Pero es en La historia interminable donde Ende desata su imaginación arquitectónica y crea un conjunto de ciudades y construcciones que podrían competir con la exquisitez metafísica de Italo Calvino en Las ciudades invisibles. La Ciudad de Plata, la Ciudad de los Espectros o la misma Torre de Marfil son a la par la materialización de una idea, de un concepto, y también la oportunidad del literato de imaginar urbes imposibles. La comparación con Tolkien, otro gran fabulador de la arquitectura, se resiste, porque Ende no elabora universos completos, no se reinventa la naturaleza, no imagina hasta el mínimo detalle un universo en los límites de lo real. En realidad, su fijación es pura arquitectura; la naturaleza –a pesar de sus adscripciones ideológicas- tiene en su literatura un papel secundario, mas como reivindicación de conciencia que como elemento narrativo o descriptivo.

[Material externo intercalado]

/-- 43_mixing.md R131: PERMS applies P2 rounds under the all-ones key to BLK and changes nothing else; the rule's corner case and example. -/
def Obligations.PermsAppliesTheSecondLayer : Prop :=
  EncodingCard .perms 0x00000013 ⟨.perms, 0x00000013, 0xFFFFFFFF, false⟩ (.command .perms []) ∧
  (∀ s : State, exec .perms s = .next { s with blk := Nat.iterate (mixRound (constantBlock 0xFF)) s.p2.toNat s.blk }) ∧
  (∀ s : State, s.blk = constantBlock 0x00 →
    (s.p2 = 1 → exec .perms s = .next { s with blk := constantBlock 0x9C }) ∧
    (s.p2 = 2 → exec .perms s = .next { s with blk := constantBlock 0x21 }) ∧
    (s.p2 = 3 → exec .perms s = .next { s with blk := constantBlock 0x02 })) ∧
  (∀ s : State, s.blk = countingBlock → s.p2 = 1 →
    exec .perms s = .next { s with blk := blockOfWords 0xBAA39595 0xAECC92D3 0x9EA2264F 0xA3DE63D8 })

/-- 43_mixing.md R132: IPERMF applies P1 inverse rounds under the all-zero key to BLK and changes nothing else, and PERMF then IPERMF
restores the state, for every BLK and P1; the rule's example. -/
def Obligations.IpermfUndoesTheFirstLayer : Prop :=
  EncodingCard .ipermf 0x00000014 ⟨.ipermf, 0x00000014, 0xFFFFFFFF, false⟩ (.command .ipermf []) ∧
  (∀ s : State, exec .ipermf s = .next { s with blk := Nat.iterate (invMixRound (constantBlock 0x00)) s.p1.toNat s.blk }) ∧
  (∀ s : State, runCommands [.permf, .ipermf] s = .next s) ∧
  (∀ s : State, s.blk = countingBlock → s.p1 = 1 →
    exec .ipermf s = .next { s with blk := blockOfWords 0x4052D5A3 0x3630FBD7 0x09BF9E6A 0xF38138A5 })

/-- 43_mixing.md R133: IPERMS applies P2 inverse rounds under the all-ones key to BLK and changes nothing else, and PERMS then IPERMS
restores the state, for every BLK and P2; the rule's example. -/
def Obligations.IpermsUndoesTheSecondLayer : Prop :=
  EncodingCard .iperms 0x00000015 ⟨.iperms, 0x00000015, 0xFFFFFFFF, false⟩ (.command .iperms []) ∧
  (∀ s : State, exec .iperms s = .next { s with blk := Nat.iterate (invMixRound (constantBlock 0xFF)) s.p2.toNat s.blk }) ∧
  (∀ s : State, runCommands [.perms, .iperms] s = .next s) ∧
  (∀ s : State, s.blk = countingBlock → s.p2 = 1 →
    exec .iperms s = .next { s with blk := blockOfWords 0xD67D5577 0x1463172B 0x0C26BA21 0x047EE169 })

/-- 43_mixing.md R134: the mixing commands write only BLK, and what they write depends on BLK and the synthesis parameters alone. -/
def Obligations.MixingCommandsWriteOnlyBlk : Prop :=
  ∀ (i : Instr) (s : State), family i = .mixing →
    ∃ b : Block, exec i s = .next { s with blk := b } ∧
      ∀ s' : State, s'.blk = s.blk → s'.p1 = s.p1 → s'.p2 = s.p2 → exec i s' = .next { s' with blk := b }

/-! ## Pipeline commands -/

/-- 44_pipeline.md R141: ENC on a committed slot puts BLK through the encrypt pipeline of R140 and changes nothing else; with VALID = 0 it
raises TABLE_INVALID and BLK stays; the rule's corner case and example. -/
def Obligations.EncRunsTheEncryptPipeline : Prop :=
  ∀ (k : Slot) (s : State),
    EncodingCard (.enc k) (0#6 ++ slotField k ++ 0#8 ++ 0#8 ++ 0x18#8) ⟨.enc, 0x00000018, 0xFCFFFFFF, true⟩
      (.command .enc [slotArg k]) ∧
    ((s.slot k).valid = false → exec (.enc k) s = .next (reported 3 (encode (.enc k)) s)) ∧
    ((s.slot k).valid = true → exec (.enc k) s = .next { s with
      blk := subLayer (s.slot k) (permSecond s.p2 (subLayer (s.slot k) (permFirst s.p1 (subLayer (s.slot k) s.blk)))) }) ∧
    (s.slot k = identitySlot → ∀ b : Byte, s.blk = constantBlock b →
      ∃ c : Byte, exec (.enc k) s = .next { s with blk := constantBlock c }) ∧
    (s.slot .s0 = identitySlot → s.p1 = 1 → s.p2 = 1 → s.blk = textBlock →
      exec (.enc .s0) s = .next { s with blk := blockOfWords 0x1E480EE5 0x06F801B1 0x19CCA720 0x9094B240 })

/-- 44_pipeline.md R142: DEC on a committed slot puts BLK through the decrypt pipeline of R140 and changes nothing else; with VALID = 0 it
raises TABLE_INVALID and BLK stays; the rule's example. -/
def Obligations.DecRunsTheDecryptPipeline : Prop :=
  ∀ (k : Slot) (s : State),
    EncodingCard (.dec k) (0#6 ++ slotField k ++ 0#8 ++ 0#8 ++ 0x19#8) ⟨.dec, 0x00000019, 0xFCFFFFFF, true⟩
      (.command .dec [slotArg k]) ∧
    ((s.slot k).valid = false → exec (.dec k) s = .next (reported 3 (encode (.dec k)) s)) ∧
    ((s.slot k).valid = true → exec (.dec k) s = .next { s with
      blk := invSubLayer (s.slot k)
        (invPermFirst s.p1 (invSubLayer (s.slot k) (invPermSecond s.p2 (invSubLayer (s.slot k) s.blk)))) } ∧
      exec (.dec k) s = runCommands [.isub k, .iperms, .isub k, .ipermf, .isub k] s) ∧
    (s.slot .s0 = identitySlot → s.p1 = 1 → s.p2 = 1 →
      s.blk = blockOfWords 0x1E480EE5 0x06F801B1 0x19CCA720 0x9094B240 →
      exec (.dec .s0) s = .next { s with blk := textBlock })

/-- 44_pipeline.md R143: when no error is raised, ENC equals SUB, PERMF, SUB, PERMS, SUB, and DEC equals ISUB, IPERMS, ISUB, IPERMF, ISUB. -/
def Obligations.PipelinesEqualTheirFiveCommands : Prop :=
  ∀ (k : Slot) (s : State), (s.slot k).valid = true →
    exec (.enc k) s = runCommands [.sub k, .permf, .sub k, .perms, .sub k] s ∧
    exec (.dec k) s = runCommands [.isub k, .iperms, .isub k, .ipermf, .isub k] s ∧
    ∃ t u : State, exec (.enc k) s = .next t ∧ exec (.dec k) s = .next u

/-- 44_pipeline.md R144: for every block, every committed slot that keeps R30 and every P1 and P2, ENC then DEC restores BLK, and so does DEC
then ENC, with any commands in between that write neither BLK nor that slot. -/
def Obligations.EncryptDecryptRoundTrip : Prop :=
  ∀ (k : Slot) (s : State) (between : List Instr), (s.slot k).valid = true → (s.slot k).Coherent →
    (∀ i ∈ between, sparesBlockAndSlot k i = true) →
      runCommands [.enc k, .dec k] s = .next s ∧ runCommands [.dec k, .enc k] s = .next s ∧
      (∃ t : State, runCommands ([.enc k] ++ between ++ [.dec k]) s = .next t ∧ t.blk = s.blk) ∧
      (∃ t : State, runCommands ([.dec k] ++ between ++ [.enc k]) s = .next t ∧ t.blk = s.blk)

/-! ## Errors -/

/-- 60_exceptions.md R160, R162, R164: a word written to CMD is checked by decode first and then by its command's own check; the first check
that fails raises its code, recorded with the word when the report is clear and not recorded otherwise, and nothing else changes; a command
whose checks pass leaves the report alone, but for CLRERR. -/
def Obligations.ErrorsArePreciseAndFirstIsKept : Prop :=
  ErrCode.illegalCmd.code = 1 ∧ ErrCode.invZero.code = 2 ∧ ErrCode.tableInvalid.code = 3 ∧ ErrCode.notBijective.code = 4 ∧
  ∀ (w : Word) (s : State),
    (decode w = none → issueCommand w s = .next (reported 1 w s)) ∧
    (∀ (i : Instr) (c : ErrCode), decode w = some i → commandError i s = some c →
      issueCommand w s = .next (reported c.code w s)) ∧
    (∀ i : Instr, decode w = some i → commandError i s = none →
      ∃ t : State, issueCommand w s = .next t ∧ (i ≠ .clrerr → t.err = s.err ∧ t.errcmd = s.errcmd))

/-- 10_state.md R32, 60_exceptions.md R163: a command does the same whatever the report holds; and while ERR is not 0 no command but CLRERR
changes the report. -/
def Obligations.CommandsIgnoreTheErrorReport : Prop :=
  ∀ (i : Instr) (s : State) (e : BitVec 4) (w : Word),
    ∃ t t' : State, exec i s = .next t ∧ exec i { s with err := e, errcmd := w } = .next t' ∧
      { t' with err := t.err, errcmd := t.errcmd } = t ∧
      (s.err ≠ 0 → i ≠ .clrerr → t.err = s.err ∧ t.errcmd = s.errcmd)

/-- 60_exceptions.md R163: in a run of words written to CMD, legal or not, with no CLRERR among them, ERR = 0 at the end says that no word of
the run raised an error: each decodes, and its command's check passes. -/
def Obligations.ClearReportAtTheEndMeansNoErrorRaised : Prop :=
  ∀ (before after : List Word) (w : Word) (s t u : State), (∀ v ∈ before ++ w :: after, decode v ≠ some .clrerr) →
    runWords (before ++ w :: after) s = .next t → t.NoError → runWords before s = .next u →
      s.NoError ∧ u.NoError ∧ ∃ i : Instr, decode w = some i ∧ commandError i u = none

/-- 10_state.md R25, 60_exceptions.md R160: from a state whose report is legal, every step but a loss of power leaves a legal report: ERR is 0
with ERRCMD 0, or one of the codes 1 to 4 with a word in ERRCMD that raises it; codes 5 to 15 are never produced. A loss of power loses the
report (R174), but a block that performs accesses has a legal one: that too every step keeps, whatever the step is. This reading of R174 is the
model's (assumption log 8). -/
def Obligations.StepKeepsTheErrorRecord : Prop :=
  ∀ s t : State, step s = .next t →
    (s.ErrorRecord → ¬ losesPower s → t.ErrorRecord ∧ t.err.toNat ≤ 4) ∧
    ((s.phase = .running → s.ErrorRecord) → t.phase = .running → t.ErrorRecord ∧ t.err.toNat ≤ 4)

/-! ## Registers and the bus -/

/-- 20_memory.md R45, 10_state.md R23: when the next event is a write of `w` to CMD and `w` decodes to `i`, a step of the running block is `exec i` on
the state without that event. -/
def Obligations.StepRunsTheDecodedCommand : Prop :=
  ∀ (s : State) (w : Word) (i : Instr) (rest : List Event), s.phase = .running →
    s.events = .access (.write 0x08 (.b32 w)) :: rest → decode w = some i → step s = exec i { s with events := rest }

/-- 10_state.md R20, 20_memory.md R46: a read of any aligned offset of the window returns what the register map says and has no side effect. -/
def Obligations.ReadsFollowTheRegisterMap : Prop :=
  ∀ (s : State) (off : Nat) (rest : List Event), s.phase = .running → off < 64 → off % 4 = 0 →
    s.events = .access (.read off .w32) :: rest →
      step s = .next { s with events := rest, answers := mapValue off s :: s.answers }

/-- 10_state.md R20, R27, R28, 20_memory.md R46: a write of BLKk replaces the four bytes of that word alone, and a write of any other offset than
CMD and BLKk changes nothing. -/
def Obligations.WritesHaveOnlyTheirEffect : Prop :=
  ∀ (s : State) (off : Nat) (v : Word) (rest : List Event), s.phase = .running → off < 64 → off % 4 = 0 →
    s.events = .access (.write off (.b32 v)) :: rest →
      (off ≠ 0x08 → ¬ (0x20 ≤ off ∧ off < 0x30) → step s = .next { s with events := rest }) ∧
      (0x20 ≤ off → off < 0x30 → ∃ t : State, step s = .next t ∧
        (∀ i : Fin 16, t.blk[i] =
          if 4 * (i.val / 4) = off - 0x20 then v.extractLsb' (8 * (i.val % 4)) 8 else s.blk[i]) ∧
        { t with blk := s.blk } = { s with events := rest } ∧ mapValue off t = v)

/-- 10_state.md R22: the fields of CFG; a write is ignored; it never changes. -/
def Obligations.CfgReadsTheParametersAndNeverChanges : Prop :=
  ∀ s : State,
    (readReg .cfg s).extractLsb' 0 8 = s.p1 ∧ (readReg .cfg s).extractLsb' 8 8 = s.p2 ∧
    (readReg .cfg s).extractLsb' 16 2 = 3#2 ∧ (readReg .cfg s).extractLsb' 18 1 = 0#1 ∧
    (readReg .cfg s).extractLsb' 19 1 = 0#1 ∧ (readReg .cfg s).extractLsb' 20 12 = 0#12 ∧
    (∀ v : Word, writeReg .cfg v s = .next s) ∧
    ∀ t : State, step s = .next t → readReg .cfg t = readReg .cfg s ∧ (s.RoundsLegal → t.RoundsLegal)

/-- 10_state.md R24: the fields of STATUS; a bus write is ignored; ERR, once set, is changed only by CLRERR or reset, and VALIDs only by table
commands or reset, which clears both. That a loss of power (60_exceptions.md R174) may change them too is the model's reading (assumption log 8);
that a reset (70_reset_and_hazards.md R180) changes them when it ends, not when it is asserted, is its choice (assumption log 7). -/
def Obligations.StatusFieldsChangeOnlyAsListed : Prop :=
  ∀ s : State,
    (readReg .status s).extractLsb' 0 4 = s.err ∧ (readReg .status s).extractLsb' 4 4 = 0#4 ∧
    (∀ k : Slot, (readReg .status s).getLsbD (8 + (slotIndex k).val) = (s.slot k).valid) ∧
    (readReg .status s).extractLsb' 11 21 = 0#21 ∧
    (∀ v : Word, writeReg .status v s = .next s) ∧
    (releaseReset s).err = 0 ∧ (∀ k : Slot, ((releaseReset s).slot k).valid = false) ∧
    ∀ t : State, step s = .next t →
      (s.err ≠ 0 → t.err ≠ s.err → issues s .clrerr ∨ endsReset s ∨ losesPower s) ∧
      (∀ k : Slot, (t.slot k).valid ≠ (s.slot k).valid →
        (∃ i, issues s i ∧ family i = .table ∧ slotOperand i = some k) ∨ endsReset s ∨ losesPower s)

/-- 10_state.md R25: ERRCMD holds the word whose execution set ERR from 0; it is written in that same step, and otherwise changed only by CLRERR
and reset; a bus write is ignored. That a loss of power (60_exceptions.md R174) may change ERR and ERRCMD too is the model's reading (assumption
log 8); that a reset (70_reset_and_hazards.md R180) changes ERRCMD when it ends, not when it is asserted, is its choice (assumption log 7). -/
def Obligations.ErrcmdHoldsTheWordThatSetErr : Prop :=
  ∀ s : State,
    readReg .errcmd s = s.errcmd ∧ (∀ v : Word, writeReg .errcmd v s = .next s) ∧
    (∀ t : State, exec .clrerr s = .next t → t.errcmd = 0) ∧ (releaseReset s).errcmd = 0 ∧
    ∀ t : State, step s = .next t →
      (s.err = 0 → t.err ≠ 0 → losesPower s ∨ ∃ w rest, s.events = .access (.write 0x08 (.b32 w)) :: rest ∧ t.errcmd = w) ∧
      (t.errcmd ≠ s.errcmd → (s.err = 0 ∧ t.err ≠ 0) ∨ issues s .clrerr ∨ endsReset s ∨ losesPower s)

/-- 10_state.md R26: RES reads as a byte; only a successful GADD, GMUL, GINV, GDBL, TRD or TIRD writes it; a bus write is ignored. -/
def Obligations.ResIsWrittenOnlyByResultCommands : Prop :=
  ∀ s : State,
    (readReg .res s).extractLsb' 0 8 = s.res ∧ (readReg .res s).extractLsb' 8 24 = 0#24 ∧
    (∀ v : Word, writeReg .res v s = .next s) ∧
    ∀ (i : Instr) (t : State), exec i s = .next t → t.res ≠ s.res →
      commandError i s = none ∧
        (family i = .field ∨ ∃ k a, i = .trd k a ∨ i = .tird k a)

/-- 10_state.md R27: BLKk holds block bytes 4k to 4k+3, byte 4k in bits 7:0; a write of it reads back and leaves the other words. -/
def Obligations.BlkWordsPackLittleEndian : Prop :=
  ∀ (b : Block) (k : Fin 4) (v : Word),
    (blkWord b k).extractLsb' 0 8 = b[4 * k.val] ∧ (blkWord b k).extractLsb' 8 8 = b[4 * k.val + 1] ∧
    (blkWord b k).extractLsb' 16 8 = b[4 * k.val + 2] ∧ (blkWord b k).extractLsb' 24 8 = b[4 * k.val + 3] ∧
    blkWord (setBlkWord b k v) k = v ∧ ∀ j : Fin 4, j ≠ k → blkWord (setBlkWord b k v) j = blkWord b j

/-- 20_memory.md R42, 70_reset_and_hazards.md R187: the run faults exactly at an access inside the window that is not 32 bits wide or not
aligned; every other access inside the window of the running block completes. -/
def Obligations.OnlyIllegalAccessesGetABusError : Prop :=
  ∀ (s : State) (a : Access) (rest : List Event), s.phase = .running → s.events = .access a :: rest → 0 ≤ a.off → a.off < 64 →
    ((isWordAccess a = false ∨ a.off % 4 ≠ 0) → step s = .fault .busError) ∧
    (isWordAccess a = true → a.off % 4 = 0 → ∃ t : State, step s = .next t ∧ t.events = rest)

martes, 14 de abril de 2015

El espejo en el espejo, de Michael Ende: Un paseo por nosotros mismos

Texto: Alberto Muñoz en Fantasymundo
Imagen: Edgar Ende



Ende se centra en ese momento que se produce cuando dos planos de existencia, aunque pertenezcan a un mismo ser, confluyen en una prolongada y fantástica duermevela.

“Cuando dos lectores leen el mismo libro, no es el mismo libro el que leen. Cada uno de ellos sumerge sus pensamientos y relaciones en la lectura, sus experiencias, su imaginación, su capacidad. Se puede decir rotundamente que un libro es un espejo en el que se refleja el lector […] se puede decir igualmente que el lector es un espejo en el que se refleja cada libro”.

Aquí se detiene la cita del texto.